T or F: Foreign disclosure of classified military information is made by the originator or controlling agency.

Answer 135

True

Foreign disclosure of classified military information is made by the originator or controlling agency.

Question 136

T or F: Classified military information must be marked with both the proper classification markings and control markings prior to disclosure.

Answer 136

True

CMI must be marked with both the proper classification markings and control markings prior to disclosure.

Question 137

T or F: Distribution statements include a listing of the document portions that were extracted during sanitization.

Answer 137

False

Distribution statements contain the authorized audience, reason for restriction, DoD Controlling Office (DCO), and date of publication.

Question 138

T or F: Foreign transfer of classified military information must occur within government-to-government channels or channels agreed upon by the governments involved with the transfer.

Answer 138

True

Foreign transfer of classified military information must occur within government- to-government channels or channels agreed upon by the governments involved with the transfer.

Question 139

T or F: When a document is authorized for foreign disclosure, it must be disclosed in its entirety.

Answer 139

False

Foreign disclosure is limited to the information necessary to the meet the disclosure’s purpose.

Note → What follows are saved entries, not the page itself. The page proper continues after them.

/-- Picoseconds removed from a source's stamps on conversion (Table 06-2; PPS_DELAY belongs to the time base).
(DEDUCED, log entry 28). -/
def State.srcDelay (s : State) (n : Nat) : Nat :=
  if n < 32 then (Config.compDelay (s.srcChan n) (s.chMode (s.srcChan n)) (s.fld (AFE_CH_STAT (s.srcChan n)) AFE_CH_STAT_RANGE_NOW)).toNat
  else if n < 0x2A ∨ n = 0x3A then 1850
  else 0

/-- The served time of a stamp, in 2^-80 s (R191). -/
def State.stampTime (s : State) (n fine : Nat) : Nat := ((s.servedAt fine : Int) - ps80 (s.srcDelay n)).toNat

/-- The FIFO of core `v` at this instant: its consumers take 20 M stamps a second (Table 06-1; log entry 21). -/
def State.drainCore (s : State) (v : Nat) : State :=
  let c := s.core v
  let n := if c.fifo.isEmpty then 0 else (25 * s.now - c.popAt) / 524288
  (s.onCore v fun x => { x with fifo := x.fifo.drop n, popAt := if (x.fifo.drop n).isEmpty then 25 * s.now else x.popAt + n * 524288 }).setFld
    (TIU_CORE_STAT v) TIU_CORE_STAT_DEPTH (c.fifo.drop n).length

/-- A HOST stamp goes to the buffer of 1,024, or is lost (R190). -/
def State.hostStamp (s : State) (st : Stamp) : State :=
  if s.tiu.host.length ≥ 1024 then s.bump TIU_HOST_STAT TIU_HOST_STAT_LOST
  else (s.onTiu fun t => { t with host := t.host ++ [st] }).setFld TIU_HOST_STAT TIU_HOST_STAT_DEPTH (s.tiu.host.length + 1)

/-- A CAP stamp fires the units that claim its source and its edge (R227), but for a comparator of a bay that carries the test
tone (17_counters_and_test.md R511); of a frame start it is the frame time of its port (08_field_ports_and_outputs.md R251). -/
def State.capStamp (s : State) (st : Stamp) : State :=
  if st.src < 32 && s.toned (s.srcChan st.src / 8) then s
  else if 0x26 ≤ st.src ∧ st.src < 0x2A then s.onFport (st.src - 0x26) fun x => { x with stamps := ((st.fine, st.time) :: x.stamps).take 8 }
  else ((List.range 32).filter fun u => (s.unit u).src == some st.src && s.on (CAP_TRIG_CFG u) CAP_TRIG_CFG_EN
      && s.on (CAP_TRIG_CFG u) CAP_TRIG_CFG_POL == st.falling).foldl (fun s u => s.fireOwn u st.time) s

/-- The divisor M of a gate's edges (R193). -/
def gateDivGo (fHi gateMs : Nat) : Nat → Nat → Nat
  | 0, m => m
  | n + 1, m => if fHi > 100000000 * m ∨ fHi * gateMs > 2 ^ 24 * 100000 * m then gateDivGo fHi gateMs n (2 * m) else m
def Gate.div (g : Gate) : Nat := gateDivGo g.fHi g.gateMs 20 1

/-- An edge of source `n` reaches its gate (R192, R193, R196): it counts there while the gate is open and not paused, and is stamped
if it is an M-th one. -/
def State.gateEdge (s : State) (n : Nat) (falling : Bool) : Bool × State :=
  let mine := fun (g : Gate) => g.openAt.isSome && g.pausedAt.isNone && falling == g.falling && g.chans.any fun x => x.src == n
  match s.tiu.gates.find? mine with
  | none => (false, s)
  | some g =>
    ((g.chans.find? fun x => x.src == n).any fun x => x.edges % g.div == 0,
     s.onTiu fun t => { t with gates := mapIf mine (fun g => { g with chans := mapIf (fun x => x.src == n) (fun x => { x with edges := x.edges + 1 }) g.chans }) t.gates })

/-- A FREQ stamp enters its open gate (R192). -/
def State.gateStamp (s : State) (st : Stamp) : State :=
  s.onTiu fun t => { t with gates := t.gates.map fun g =>
    if g.openAt.isSome then
      { g with chans := mapIf (fun x => x.src == st.src) (fun x =>
          { x with stamps := x.stamps ++ [st.fine], lost := x.lost || st.lost, missed := x.missed || st.missBefore }) g.chans }
    else g }

/-- The core that stamps source `n` now: its own, or the partner where its own is out of service; none where both are, and none for a
source that feeds an open gate, which does not move (R182 to R184). (DEDUCED, log entry 21). -/
def State.servingCore (s : State) (n : Nat) : Option Nat :=
  let home := s.srcCore n
  let inGate := s.tiu.gates.any fun g => g.openAt.isSome && g.chans.any fun x => x.src == n
  if s.coreUp home then some home else if !inGate && s.coreUp (corePartner home) then some (corePartner home) else none

/-- An edge is missed on core `v` (R184, R186). -/
def State.missEdge (s : State) (v : Nat) : State :=
  ((s.bump (TIU_CORE_STAT v) TIU_CORE_STAT_MISSED).pmc 0x502 v 1).onCore v fun x => { x with missNext := true }

/-- The accepted edges of core `v` within the dead time of 12 ns about a fine count (R186). -/
def State.rivals (s : State) (v at_ : Nat) : List (Nat × Nat) :=
  ((s.core v).lastEdge.toList ++ (s.core v).ahead).filter fun e => decide (at_ < e.1 + 5034) && decide (e.1 < at_ + 5034)

/-- A time block loses its stamp on core `v` to an edge of a lower-numbered source: its exchange stays unpaired (R186, R187).
(DEDUCED, log entry 21). -/
def State.revokeStamp (s : State) (v : Nat) (e : Nat × Nat) : State :=
  let s := (s.missEdge v).onCore v fun x =>
    { x with lastEdge := if x.lastEdge = some e then none else x.lastEdge, ahead := x.ahead.filter (· != e),
             fifo := x.fifo.filter fun y => !(y.fine == e.1 && y.src == e.2) }
  if 0x2A ≤ e.2 ∧ e.2 < 0x32 then
    let p := e.2 - 0x2A
    let gone := ((s.ptime p).txStamps.filter fun y => decide (e.1 ≤ y.2)).map Prod.fst
    let cell := fun (i : QItem) => i.q == 4 * p + 1 && i.sent == 0 && match i.ctl with
      | .timeCell c => gone.contains c.seq
      | _ => false
    (s.onPtime p fun x => { x with txStamps := x.txStamps.filter fun y => decide (y.2 < e.1) }).onQm fun m => { m with items := m.items.filter fun i => !cell i }
  else if 0x32 ≤ e.2 ∧ e.2 < 0x3A then s.onPtime (e.2 - 0x32) fun x => { x with rxStamp := none }
  else s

In many cases, this requires portions of the document to be redacted or sanitized.

Question 140

Senior Foreign Disclosure and Release Authority (SFDRA):

Answer 140

The senior civilian or military official(s) within an IC element designated in writing by an IC element head as responsible for that element’s disclosure and release program and other U.S. Government officials as may be designated by the DNI.

Question 141

Foreign Disclosure and Release Officer (FDRO):

Answer 141

IC element personnel to whom a SFDRA has delegated in writing the authority to approve or deny requests for authorization to disclose and release intelligence under that SFDRA’s jurisdiction or as authorized by the disclosure or release markings on the intelligence information.

Question 142

RELIDO

Answer 142

The control marking RELEASABLE BY INFORMATION DISCLOSURE OFFICIAL (RELIDO) is only used in conjunction with intelligence. By using this control marking, the originator indicates that he/she authorizes designated disclosure authorities in other Departments or Agencies to make further release determinations in accordance with existing foreign disclosure policies, guidance, and procedures.